• Work instruction:
Show all lines from the listing below that contain "hprovided".

• Records for processing:
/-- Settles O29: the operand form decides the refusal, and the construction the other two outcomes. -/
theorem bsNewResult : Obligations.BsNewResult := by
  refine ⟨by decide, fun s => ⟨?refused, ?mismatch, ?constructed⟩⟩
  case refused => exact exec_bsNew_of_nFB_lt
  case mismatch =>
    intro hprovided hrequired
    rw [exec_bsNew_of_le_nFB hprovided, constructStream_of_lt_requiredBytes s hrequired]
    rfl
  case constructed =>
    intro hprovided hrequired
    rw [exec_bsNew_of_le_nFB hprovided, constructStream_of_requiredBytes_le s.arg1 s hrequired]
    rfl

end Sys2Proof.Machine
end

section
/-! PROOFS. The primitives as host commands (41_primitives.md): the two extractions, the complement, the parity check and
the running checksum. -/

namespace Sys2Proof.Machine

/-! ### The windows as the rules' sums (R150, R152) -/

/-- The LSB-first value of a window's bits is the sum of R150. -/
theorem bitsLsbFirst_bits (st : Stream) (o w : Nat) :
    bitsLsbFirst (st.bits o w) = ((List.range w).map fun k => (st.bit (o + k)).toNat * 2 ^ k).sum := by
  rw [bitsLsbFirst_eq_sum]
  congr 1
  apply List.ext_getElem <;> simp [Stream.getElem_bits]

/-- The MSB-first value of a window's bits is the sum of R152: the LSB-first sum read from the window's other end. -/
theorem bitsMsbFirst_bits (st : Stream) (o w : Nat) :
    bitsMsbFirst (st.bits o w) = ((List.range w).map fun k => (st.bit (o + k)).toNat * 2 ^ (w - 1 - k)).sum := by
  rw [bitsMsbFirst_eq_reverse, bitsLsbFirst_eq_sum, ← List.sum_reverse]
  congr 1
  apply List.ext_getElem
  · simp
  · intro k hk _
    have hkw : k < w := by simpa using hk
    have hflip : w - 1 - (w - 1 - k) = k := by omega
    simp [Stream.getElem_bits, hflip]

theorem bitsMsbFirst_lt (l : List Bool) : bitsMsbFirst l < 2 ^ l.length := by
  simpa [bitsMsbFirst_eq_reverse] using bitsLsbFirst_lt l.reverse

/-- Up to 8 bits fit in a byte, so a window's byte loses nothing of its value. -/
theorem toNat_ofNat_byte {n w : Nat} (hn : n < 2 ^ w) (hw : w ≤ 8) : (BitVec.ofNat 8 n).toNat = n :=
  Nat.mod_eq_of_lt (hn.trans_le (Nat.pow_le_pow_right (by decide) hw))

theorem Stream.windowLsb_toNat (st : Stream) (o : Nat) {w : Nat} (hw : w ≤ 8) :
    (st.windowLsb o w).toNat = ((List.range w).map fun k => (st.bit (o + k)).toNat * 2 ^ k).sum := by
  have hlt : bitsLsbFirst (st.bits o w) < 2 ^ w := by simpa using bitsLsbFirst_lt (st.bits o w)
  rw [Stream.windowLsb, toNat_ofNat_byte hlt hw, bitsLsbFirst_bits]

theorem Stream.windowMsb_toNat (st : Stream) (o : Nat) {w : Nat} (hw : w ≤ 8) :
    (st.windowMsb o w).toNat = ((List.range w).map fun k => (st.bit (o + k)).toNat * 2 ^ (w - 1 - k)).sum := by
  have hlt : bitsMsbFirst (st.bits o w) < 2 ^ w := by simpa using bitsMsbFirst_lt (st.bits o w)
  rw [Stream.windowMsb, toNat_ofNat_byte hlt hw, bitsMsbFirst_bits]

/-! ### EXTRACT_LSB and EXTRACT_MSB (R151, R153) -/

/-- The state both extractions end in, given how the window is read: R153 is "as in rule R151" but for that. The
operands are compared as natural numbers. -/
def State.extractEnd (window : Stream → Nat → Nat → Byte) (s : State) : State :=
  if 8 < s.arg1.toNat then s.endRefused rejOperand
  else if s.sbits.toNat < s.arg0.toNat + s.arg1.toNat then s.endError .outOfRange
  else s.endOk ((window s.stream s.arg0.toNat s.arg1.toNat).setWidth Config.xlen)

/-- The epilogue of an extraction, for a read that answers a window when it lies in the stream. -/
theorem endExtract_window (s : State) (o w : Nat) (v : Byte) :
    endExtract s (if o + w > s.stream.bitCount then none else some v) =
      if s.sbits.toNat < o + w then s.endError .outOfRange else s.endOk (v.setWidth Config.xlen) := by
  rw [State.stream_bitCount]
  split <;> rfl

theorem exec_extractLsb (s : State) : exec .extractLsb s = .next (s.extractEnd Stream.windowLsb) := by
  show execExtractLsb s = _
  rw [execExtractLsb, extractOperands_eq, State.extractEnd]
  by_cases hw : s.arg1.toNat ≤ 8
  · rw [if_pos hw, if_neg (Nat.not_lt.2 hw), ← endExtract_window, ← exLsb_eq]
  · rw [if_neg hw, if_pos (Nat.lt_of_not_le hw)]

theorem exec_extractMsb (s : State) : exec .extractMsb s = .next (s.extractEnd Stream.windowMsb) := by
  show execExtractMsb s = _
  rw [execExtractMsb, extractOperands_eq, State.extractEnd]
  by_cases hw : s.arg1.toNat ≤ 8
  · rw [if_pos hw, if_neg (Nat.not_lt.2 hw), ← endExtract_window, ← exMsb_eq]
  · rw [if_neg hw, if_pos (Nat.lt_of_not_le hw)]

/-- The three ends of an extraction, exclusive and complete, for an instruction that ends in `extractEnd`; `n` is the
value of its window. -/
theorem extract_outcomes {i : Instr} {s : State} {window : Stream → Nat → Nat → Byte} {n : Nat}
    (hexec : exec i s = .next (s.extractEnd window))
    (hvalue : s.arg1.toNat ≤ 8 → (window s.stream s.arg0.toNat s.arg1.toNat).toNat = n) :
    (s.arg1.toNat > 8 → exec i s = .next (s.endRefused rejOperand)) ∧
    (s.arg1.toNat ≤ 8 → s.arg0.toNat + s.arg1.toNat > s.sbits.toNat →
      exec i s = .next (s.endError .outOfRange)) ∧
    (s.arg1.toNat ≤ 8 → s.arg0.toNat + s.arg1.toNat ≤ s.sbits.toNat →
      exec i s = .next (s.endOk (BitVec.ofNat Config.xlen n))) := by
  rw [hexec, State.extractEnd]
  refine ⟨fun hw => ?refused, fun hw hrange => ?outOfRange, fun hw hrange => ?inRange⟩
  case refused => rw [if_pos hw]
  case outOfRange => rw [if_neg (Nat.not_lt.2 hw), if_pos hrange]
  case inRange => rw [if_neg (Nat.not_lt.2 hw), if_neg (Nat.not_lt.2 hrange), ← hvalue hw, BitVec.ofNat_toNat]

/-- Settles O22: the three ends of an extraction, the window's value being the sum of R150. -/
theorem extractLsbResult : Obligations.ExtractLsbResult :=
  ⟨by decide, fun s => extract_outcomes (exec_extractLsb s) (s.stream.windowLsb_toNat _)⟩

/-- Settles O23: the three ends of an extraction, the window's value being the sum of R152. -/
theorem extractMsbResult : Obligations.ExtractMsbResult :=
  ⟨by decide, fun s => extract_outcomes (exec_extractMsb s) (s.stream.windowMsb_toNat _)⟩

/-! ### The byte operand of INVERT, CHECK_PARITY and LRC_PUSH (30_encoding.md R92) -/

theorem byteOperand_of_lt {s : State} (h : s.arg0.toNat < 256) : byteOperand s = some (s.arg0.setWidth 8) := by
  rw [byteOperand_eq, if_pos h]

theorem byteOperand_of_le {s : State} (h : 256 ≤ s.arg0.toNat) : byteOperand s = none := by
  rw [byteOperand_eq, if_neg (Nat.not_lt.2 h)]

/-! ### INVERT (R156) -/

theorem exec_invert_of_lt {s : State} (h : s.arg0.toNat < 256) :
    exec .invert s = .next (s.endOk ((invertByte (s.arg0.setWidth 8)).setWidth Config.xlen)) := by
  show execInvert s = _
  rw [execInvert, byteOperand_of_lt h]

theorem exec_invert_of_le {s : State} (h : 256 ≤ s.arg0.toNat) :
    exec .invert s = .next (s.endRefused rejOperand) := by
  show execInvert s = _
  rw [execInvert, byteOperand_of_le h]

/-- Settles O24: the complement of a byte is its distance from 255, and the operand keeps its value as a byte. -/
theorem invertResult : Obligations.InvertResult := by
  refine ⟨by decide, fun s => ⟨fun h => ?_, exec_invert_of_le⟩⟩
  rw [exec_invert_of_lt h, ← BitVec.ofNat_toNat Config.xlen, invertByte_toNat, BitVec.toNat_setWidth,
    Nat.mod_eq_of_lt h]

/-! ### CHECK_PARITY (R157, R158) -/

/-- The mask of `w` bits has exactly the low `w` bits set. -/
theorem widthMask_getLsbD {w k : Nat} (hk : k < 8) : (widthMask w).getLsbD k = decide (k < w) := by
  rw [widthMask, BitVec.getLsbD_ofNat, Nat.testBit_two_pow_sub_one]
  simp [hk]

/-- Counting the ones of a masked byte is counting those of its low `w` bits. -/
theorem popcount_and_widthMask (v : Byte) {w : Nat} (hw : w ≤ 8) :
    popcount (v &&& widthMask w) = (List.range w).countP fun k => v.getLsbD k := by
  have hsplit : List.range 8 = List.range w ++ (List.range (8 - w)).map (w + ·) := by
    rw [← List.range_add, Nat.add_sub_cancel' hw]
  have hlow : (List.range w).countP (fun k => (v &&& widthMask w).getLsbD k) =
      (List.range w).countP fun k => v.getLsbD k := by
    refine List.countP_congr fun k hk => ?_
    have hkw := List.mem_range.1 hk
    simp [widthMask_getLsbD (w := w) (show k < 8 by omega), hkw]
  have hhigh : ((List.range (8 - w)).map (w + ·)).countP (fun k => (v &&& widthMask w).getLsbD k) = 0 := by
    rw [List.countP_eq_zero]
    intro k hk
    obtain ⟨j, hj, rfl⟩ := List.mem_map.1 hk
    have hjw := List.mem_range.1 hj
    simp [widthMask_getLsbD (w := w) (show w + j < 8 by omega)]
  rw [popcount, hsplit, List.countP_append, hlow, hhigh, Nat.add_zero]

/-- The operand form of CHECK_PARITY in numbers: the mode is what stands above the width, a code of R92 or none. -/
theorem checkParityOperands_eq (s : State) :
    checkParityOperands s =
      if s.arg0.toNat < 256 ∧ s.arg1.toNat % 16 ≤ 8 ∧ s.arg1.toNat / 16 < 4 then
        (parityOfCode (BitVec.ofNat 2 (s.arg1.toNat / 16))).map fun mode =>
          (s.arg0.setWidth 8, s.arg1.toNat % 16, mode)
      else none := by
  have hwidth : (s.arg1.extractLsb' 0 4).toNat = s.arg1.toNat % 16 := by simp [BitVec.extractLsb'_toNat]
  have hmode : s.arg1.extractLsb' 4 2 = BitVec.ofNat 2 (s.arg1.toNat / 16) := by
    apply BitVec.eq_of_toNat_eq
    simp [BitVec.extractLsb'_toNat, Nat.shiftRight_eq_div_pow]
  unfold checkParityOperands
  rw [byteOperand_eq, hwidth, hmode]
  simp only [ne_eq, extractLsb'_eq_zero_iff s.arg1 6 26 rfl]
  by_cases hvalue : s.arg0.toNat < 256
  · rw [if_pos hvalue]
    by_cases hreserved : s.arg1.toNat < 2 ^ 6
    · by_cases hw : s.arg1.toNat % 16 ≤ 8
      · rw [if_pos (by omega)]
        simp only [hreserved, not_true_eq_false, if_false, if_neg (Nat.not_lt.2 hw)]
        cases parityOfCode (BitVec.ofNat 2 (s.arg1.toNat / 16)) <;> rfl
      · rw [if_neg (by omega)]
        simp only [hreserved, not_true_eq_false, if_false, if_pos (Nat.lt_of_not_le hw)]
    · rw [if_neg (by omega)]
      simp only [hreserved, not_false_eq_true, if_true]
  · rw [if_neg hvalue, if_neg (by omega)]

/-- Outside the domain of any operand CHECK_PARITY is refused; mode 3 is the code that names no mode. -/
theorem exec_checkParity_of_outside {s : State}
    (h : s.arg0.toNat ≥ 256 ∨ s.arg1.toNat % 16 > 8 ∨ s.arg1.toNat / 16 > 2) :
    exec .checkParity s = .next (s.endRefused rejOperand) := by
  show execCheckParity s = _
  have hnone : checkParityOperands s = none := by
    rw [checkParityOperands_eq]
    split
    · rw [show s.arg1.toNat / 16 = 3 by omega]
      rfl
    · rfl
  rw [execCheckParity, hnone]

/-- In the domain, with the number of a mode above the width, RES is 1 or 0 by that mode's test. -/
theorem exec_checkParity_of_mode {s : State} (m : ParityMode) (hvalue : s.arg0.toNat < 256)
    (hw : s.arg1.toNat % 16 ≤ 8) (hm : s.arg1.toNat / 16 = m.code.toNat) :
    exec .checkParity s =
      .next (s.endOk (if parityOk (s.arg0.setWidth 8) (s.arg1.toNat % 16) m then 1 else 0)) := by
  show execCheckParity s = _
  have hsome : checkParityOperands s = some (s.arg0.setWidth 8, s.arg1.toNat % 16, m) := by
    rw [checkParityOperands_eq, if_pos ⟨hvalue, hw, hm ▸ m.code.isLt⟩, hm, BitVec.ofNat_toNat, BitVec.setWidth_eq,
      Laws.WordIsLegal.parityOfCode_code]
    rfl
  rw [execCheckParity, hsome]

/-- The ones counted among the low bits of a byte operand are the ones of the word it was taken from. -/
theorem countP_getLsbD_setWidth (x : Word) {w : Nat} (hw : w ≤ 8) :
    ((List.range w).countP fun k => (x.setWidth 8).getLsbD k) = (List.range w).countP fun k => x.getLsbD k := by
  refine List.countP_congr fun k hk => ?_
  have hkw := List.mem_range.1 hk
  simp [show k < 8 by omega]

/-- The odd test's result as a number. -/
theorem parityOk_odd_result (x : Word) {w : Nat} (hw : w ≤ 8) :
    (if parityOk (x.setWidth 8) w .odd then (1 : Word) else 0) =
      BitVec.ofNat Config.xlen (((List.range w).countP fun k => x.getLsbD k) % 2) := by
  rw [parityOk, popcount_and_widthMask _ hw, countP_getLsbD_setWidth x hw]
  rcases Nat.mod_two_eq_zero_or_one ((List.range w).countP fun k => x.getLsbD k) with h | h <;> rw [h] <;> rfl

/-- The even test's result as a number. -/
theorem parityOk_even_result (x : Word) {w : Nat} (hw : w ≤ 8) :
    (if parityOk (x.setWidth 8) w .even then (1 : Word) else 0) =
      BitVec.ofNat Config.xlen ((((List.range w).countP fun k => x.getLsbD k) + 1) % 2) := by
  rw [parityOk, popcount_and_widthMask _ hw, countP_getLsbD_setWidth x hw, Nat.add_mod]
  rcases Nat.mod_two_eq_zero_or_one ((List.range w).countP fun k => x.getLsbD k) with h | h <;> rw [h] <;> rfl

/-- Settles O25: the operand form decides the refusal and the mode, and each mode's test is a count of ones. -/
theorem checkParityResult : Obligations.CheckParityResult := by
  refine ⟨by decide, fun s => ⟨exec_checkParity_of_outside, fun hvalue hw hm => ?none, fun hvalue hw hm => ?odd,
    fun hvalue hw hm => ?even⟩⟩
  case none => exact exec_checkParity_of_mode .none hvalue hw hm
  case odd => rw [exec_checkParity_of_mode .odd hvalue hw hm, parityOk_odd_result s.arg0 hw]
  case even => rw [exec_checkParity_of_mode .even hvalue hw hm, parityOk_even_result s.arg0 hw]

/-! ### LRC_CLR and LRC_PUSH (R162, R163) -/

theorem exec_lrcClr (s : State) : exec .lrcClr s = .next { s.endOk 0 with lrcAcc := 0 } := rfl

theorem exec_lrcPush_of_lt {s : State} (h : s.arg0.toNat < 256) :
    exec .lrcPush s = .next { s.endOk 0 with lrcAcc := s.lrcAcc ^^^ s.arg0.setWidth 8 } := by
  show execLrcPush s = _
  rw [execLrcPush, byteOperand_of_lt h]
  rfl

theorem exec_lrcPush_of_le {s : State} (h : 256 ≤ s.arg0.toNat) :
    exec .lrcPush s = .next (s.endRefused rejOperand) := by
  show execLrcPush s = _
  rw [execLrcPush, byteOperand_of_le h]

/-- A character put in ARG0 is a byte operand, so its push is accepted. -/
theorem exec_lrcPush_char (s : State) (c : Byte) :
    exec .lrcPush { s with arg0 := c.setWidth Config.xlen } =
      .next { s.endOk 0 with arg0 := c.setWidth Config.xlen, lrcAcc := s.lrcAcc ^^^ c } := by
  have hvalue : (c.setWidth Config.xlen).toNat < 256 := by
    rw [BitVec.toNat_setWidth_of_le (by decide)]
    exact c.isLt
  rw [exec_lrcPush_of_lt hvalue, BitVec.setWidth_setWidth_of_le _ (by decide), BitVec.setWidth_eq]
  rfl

• Reply:
    intro hprovided hrequired
    rw [exec_bsNew_of_le_nFB hprovided, constructStream_of_lt_requiredBytes s hrequired]
    intro hprovided hrequired
    rw [exec_bsNew_of_le_nFB hprovided, constructStream_of_requiredBytes_le s.arg1 s hrequired]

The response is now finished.